*ASSIGNED TASK*: Beneath this line is the data. Output exactly the lines from the line with "bytes : i.bytesInFlight.toNat" to the line with "transfer : s.ini.conn", both ends included, and nothing more.

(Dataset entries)
=-=-=-=-=

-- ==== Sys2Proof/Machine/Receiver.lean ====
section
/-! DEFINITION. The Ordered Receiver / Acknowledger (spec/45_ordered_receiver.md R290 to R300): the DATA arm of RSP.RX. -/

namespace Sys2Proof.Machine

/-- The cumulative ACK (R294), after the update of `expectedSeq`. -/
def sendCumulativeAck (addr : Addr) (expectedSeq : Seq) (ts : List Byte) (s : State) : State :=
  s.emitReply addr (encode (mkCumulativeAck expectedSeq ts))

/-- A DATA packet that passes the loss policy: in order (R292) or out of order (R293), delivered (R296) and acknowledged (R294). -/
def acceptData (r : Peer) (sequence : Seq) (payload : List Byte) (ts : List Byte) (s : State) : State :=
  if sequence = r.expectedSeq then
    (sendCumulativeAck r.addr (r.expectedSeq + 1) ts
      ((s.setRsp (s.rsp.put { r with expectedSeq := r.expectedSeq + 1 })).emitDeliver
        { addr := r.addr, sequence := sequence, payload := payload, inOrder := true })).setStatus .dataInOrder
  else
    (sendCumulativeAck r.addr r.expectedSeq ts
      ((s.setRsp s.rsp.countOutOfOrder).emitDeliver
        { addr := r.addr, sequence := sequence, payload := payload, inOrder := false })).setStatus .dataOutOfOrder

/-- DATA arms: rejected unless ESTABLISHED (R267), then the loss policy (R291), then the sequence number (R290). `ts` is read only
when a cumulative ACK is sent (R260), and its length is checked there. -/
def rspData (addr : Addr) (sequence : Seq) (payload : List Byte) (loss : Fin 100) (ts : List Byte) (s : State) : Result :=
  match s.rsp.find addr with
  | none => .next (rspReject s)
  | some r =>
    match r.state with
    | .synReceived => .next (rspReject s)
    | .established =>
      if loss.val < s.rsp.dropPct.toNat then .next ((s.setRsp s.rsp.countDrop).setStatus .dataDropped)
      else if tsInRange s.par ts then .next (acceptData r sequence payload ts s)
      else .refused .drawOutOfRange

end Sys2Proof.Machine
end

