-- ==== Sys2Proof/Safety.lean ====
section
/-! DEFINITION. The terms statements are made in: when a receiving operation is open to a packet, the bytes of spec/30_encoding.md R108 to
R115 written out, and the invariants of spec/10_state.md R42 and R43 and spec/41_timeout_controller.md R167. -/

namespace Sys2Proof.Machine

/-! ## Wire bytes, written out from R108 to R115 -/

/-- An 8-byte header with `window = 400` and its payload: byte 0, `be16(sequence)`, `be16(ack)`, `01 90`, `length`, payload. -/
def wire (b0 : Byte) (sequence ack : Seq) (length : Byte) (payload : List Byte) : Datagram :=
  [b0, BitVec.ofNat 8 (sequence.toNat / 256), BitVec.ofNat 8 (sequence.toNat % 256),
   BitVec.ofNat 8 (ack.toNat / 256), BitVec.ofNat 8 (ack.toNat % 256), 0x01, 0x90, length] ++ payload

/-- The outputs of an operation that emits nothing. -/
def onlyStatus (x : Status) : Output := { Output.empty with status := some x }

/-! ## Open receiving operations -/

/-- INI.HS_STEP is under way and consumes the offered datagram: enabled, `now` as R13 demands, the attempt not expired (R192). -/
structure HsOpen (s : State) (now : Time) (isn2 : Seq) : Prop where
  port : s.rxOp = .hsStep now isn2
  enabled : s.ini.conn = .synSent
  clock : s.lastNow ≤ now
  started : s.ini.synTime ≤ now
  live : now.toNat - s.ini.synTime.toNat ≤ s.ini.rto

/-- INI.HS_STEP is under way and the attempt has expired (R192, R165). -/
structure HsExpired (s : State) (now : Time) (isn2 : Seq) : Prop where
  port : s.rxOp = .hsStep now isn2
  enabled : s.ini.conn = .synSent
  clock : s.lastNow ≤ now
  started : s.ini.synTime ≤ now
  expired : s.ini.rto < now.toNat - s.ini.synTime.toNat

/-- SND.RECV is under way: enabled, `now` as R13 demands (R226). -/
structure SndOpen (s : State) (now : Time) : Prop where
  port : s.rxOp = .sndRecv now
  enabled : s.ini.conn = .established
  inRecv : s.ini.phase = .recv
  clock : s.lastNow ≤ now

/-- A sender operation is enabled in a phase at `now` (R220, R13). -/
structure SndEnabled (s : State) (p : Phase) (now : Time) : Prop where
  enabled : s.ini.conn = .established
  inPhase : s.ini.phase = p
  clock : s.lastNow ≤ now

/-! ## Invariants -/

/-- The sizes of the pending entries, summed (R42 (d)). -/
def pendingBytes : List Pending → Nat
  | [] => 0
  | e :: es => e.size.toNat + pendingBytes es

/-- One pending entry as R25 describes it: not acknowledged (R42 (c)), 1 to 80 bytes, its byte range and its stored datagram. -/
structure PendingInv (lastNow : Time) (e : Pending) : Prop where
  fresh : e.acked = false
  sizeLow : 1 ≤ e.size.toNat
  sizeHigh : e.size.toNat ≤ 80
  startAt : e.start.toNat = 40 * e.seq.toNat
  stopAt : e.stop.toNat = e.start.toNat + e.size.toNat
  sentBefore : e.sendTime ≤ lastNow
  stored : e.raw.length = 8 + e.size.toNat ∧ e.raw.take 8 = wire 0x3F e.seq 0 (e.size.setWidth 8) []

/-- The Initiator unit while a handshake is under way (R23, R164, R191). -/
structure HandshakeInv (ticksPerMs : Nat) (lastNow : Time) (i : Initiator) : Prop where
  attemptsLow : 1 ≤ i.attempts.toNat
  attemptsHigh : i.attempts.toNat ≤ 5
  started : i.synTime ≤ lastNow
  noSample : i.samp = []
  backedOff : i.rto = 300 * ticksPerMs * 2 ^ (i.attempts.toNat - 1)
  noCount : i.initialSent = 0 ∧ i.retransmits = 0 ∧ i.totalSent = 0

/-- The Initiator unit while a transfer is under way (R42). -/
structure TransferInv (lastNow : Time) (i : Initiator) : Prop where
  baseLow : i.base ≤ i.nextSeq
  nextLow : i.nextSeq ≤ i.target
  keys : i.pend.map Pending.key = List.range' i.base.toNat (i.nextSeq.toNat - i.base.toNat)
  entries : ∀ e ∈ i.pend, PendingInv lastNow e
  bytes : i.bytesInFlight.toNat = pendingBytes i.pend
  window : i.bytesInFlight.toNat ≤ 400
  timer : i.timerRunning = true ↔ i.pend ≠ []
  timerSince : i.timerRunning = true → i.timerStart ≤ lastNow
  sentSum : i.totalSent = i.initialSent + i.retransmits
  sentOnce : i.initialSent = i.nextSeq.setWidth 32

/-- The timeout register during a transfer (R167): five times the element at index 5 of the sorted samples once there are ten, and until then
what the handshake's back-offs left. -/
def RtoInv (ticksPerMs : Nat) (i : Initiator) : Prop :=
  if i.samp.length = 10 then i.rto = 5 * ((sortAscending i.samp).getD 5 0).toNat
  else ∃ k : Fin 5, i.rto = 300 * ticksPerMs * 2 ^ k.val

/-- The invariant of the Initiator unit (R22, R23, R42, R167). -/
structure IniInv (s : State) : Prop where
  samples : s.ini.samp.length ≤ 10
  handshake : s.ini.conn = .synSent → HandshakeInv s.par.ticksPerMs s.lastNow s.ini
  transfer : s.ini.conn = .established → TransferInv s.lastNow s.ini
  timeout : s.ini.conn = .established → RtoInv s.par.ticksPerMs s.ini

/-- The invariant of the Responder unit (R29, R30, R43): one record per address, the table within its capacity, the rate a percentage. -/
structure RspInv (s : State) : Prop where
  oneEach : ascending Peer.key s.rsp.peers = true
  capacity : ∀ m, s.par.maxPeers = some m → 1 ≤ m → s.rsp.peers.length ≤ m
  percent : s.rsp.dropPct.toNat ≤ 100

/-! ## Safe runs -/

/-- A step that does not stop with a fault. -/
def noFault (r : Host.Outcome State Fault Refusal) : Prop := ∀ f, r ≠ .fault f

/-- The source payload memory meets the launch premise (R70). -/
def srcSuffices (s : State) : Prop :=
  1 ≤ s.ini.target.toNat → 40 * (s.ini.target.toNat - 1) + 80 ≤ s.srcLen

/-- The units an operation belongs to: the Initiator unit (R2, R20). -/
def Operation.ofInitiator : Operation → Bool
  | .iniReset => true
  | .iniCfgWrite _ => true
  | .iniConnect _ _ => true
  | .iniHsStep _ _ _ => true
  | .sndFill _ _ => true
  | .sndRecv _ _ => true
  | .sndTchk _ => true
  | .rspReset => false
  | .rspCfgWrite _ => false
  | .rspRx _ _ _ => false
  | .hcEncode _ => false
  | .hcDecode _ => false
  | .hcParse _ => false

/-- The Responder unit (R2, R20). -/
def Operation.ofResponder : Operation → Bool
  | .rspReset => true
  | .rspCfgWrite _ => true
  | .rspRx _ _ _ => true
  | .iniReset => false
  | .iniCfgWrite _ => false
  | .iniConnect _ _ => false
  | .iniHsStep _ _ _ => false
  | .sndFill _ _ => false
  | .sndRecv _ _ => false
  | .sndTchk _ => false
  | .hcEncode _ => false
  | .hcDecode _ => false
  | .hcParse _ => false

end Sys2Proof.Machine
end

=-=-=-=-=

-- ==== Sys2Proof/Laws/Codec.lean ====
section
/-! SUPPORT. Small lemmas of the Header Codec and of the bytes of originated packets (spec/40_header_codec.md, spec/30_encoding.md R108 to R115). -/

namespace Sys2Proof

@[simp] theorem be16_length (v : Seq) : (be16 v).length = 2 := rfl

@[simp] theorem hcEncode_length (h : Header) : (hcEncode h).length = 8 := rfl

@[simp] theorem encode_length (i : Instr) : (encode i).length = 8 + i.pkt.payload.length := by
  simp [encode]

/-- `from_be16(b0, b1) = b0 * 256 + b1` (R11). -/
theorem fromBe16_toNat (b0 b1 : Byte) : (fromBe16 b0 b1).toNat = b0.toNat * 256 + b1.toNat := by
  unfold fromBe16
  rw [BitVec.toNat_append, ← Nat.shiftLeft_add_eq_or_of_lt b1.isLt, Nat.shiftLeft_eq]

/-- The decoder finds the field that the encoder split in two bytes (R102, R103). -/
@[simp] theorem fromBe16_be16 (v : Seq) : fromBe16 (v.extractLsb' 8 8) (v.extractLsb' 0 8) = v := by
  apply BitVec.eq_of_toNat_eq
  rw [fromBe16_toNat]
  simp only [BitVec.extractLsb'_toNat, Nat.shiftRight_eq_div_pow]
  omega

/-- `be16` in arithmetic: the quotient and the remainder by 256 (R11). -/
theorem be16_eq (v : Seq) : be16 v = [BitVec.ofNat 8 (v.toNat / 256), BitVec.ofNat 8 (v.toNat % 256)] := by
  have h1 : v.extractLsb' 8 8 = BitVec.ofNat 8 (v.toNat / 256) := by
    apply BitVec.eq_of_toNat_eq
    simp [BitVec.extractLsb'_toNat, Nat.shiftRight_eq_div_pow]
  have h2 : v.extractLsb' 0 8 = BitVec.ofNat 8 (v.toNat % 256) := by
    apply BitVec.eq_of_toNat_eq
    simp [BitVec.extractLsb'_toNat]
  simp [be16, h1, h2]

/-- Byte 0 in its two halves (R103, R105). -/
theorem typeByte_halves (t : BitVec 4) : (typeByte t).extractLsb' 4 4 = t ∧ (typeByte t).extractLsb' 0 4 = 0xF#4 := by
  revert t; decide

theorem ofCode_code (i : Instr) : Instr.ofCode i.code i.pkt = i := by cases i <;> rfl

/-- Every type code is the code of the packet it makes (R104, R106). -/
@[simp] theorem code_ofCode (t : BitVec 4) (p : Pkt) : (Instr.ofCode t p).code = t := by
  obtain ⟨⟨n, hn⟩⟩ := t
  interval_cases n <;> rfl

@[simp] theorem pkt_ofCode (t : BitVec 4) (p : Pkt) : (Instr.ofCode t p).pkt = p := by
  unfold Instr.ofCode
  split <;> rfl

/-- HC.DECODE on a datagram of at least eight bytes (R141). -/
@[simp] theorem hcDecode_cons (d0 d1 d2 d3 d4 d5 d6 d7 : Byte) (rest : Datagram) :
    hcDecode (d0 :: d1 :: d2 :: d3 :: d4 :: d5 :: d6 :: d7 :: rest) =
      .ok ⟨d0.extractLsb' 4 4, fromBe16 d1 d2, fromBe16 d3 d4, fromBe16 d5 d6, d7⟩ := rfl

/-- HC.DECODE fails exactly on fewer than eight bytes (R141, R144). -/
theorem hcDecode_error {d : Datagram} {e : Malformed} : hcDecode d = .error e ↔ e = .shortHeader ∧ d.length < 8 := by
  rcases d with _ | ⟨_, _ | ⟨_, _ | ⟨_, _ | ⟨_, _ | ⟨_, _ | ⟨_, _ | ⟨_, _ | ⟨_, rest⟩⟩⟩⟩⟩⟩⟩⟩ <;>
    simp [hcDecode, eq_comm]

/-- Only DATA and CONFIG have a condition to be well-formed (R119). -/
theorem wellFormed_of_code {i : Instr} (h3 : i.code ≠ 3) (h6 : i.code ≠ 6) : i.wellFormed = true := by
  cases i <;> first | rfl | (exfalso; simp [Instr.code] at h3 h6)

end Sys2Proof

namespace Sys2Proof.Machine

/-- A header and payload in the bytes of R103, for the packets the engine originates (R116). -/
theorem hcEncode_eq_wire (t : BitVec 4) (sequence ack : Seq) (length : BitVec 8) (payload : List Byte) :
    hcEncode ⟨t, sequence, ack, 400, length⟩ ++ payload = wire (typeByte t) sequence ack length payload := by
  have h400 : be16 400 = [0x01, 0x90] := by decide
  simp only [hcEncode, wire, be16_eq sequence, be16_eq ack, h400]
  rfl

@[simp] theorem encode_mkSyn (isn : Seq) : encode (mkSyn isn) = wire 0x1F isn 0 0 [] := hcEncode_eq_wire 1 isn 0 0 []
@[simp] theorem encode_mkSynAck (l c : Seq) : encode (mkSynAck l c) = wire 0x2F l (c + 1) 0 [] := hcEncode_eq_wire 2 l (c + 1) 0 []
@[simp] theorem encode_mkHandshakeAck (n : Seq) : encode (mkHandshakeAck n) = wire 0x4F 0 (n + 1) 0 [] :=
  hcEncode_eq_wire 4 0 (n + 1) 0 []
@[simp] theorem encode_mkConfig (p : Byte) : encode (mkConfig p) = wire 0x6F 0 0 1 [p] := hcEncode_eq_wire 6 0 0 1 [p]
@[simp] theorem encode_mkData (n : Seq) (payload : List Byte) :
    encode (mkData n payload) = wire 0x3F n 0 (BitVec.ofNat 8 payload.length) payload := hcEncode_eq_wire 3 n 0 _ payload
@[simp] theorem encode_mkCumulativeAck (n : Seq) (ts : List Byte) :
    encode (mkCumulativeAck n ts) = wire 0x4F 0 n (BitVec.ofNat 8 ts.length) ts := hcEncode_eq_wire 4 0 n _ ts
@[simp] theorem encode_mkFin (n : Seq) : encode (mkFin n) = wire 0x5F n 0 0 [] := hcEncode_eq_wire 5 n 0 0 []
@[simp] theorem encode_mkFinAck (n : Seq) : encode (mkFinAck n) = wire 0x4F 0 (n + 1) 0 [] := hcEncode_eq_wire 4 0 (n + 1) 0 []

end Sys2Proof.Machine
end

=-=-=-=-=

*EXERCISE ANSWER*:
  bytes : i.bytesInFlight.toNat = pendingBytes i.pend
  window : i.bytesInFlight.toNat ≤ 400
  timer : i.timerRunning = true ↔ i.pend ≠ []
  timerSince : i.timerRunning = true → i.timerStart ≤ lastNow
  sentSum : i.totalSent = i.initialSent + i.retransmits
  sentOnce : i.initialSent = i.nextSeq.setWidth 32

/-- The timeout register during a transfer (R167): five times the element at index 5 of the sorted samples once there are ten, and until then
what the handshake's back-offs left. -/
def RtoInv (ticksPerMs : Nat) (i : Initiator) : Prop :=
  if i.samp.length = 10 then i.rto = 5 * ((sortAscending i.samp).getD 5 0).toNat
  else ∃ k : Fin 5, i.rto = 300 * ticksPerMs * 2 ^ k.val

/-- The invariant of the Initiator unit (R22, R23, R42, R167). -/
structure IniInv (s : State) : Prop where
  samples : s.ini.samp.length ≤ 10
  handshake : s.ini.conn = .synSent → HandshakeInv s.par.ticksPerMs s.lastNow s.ini
  transfer : s.ini.conn = .established → TransferInv s.lastNow s.ini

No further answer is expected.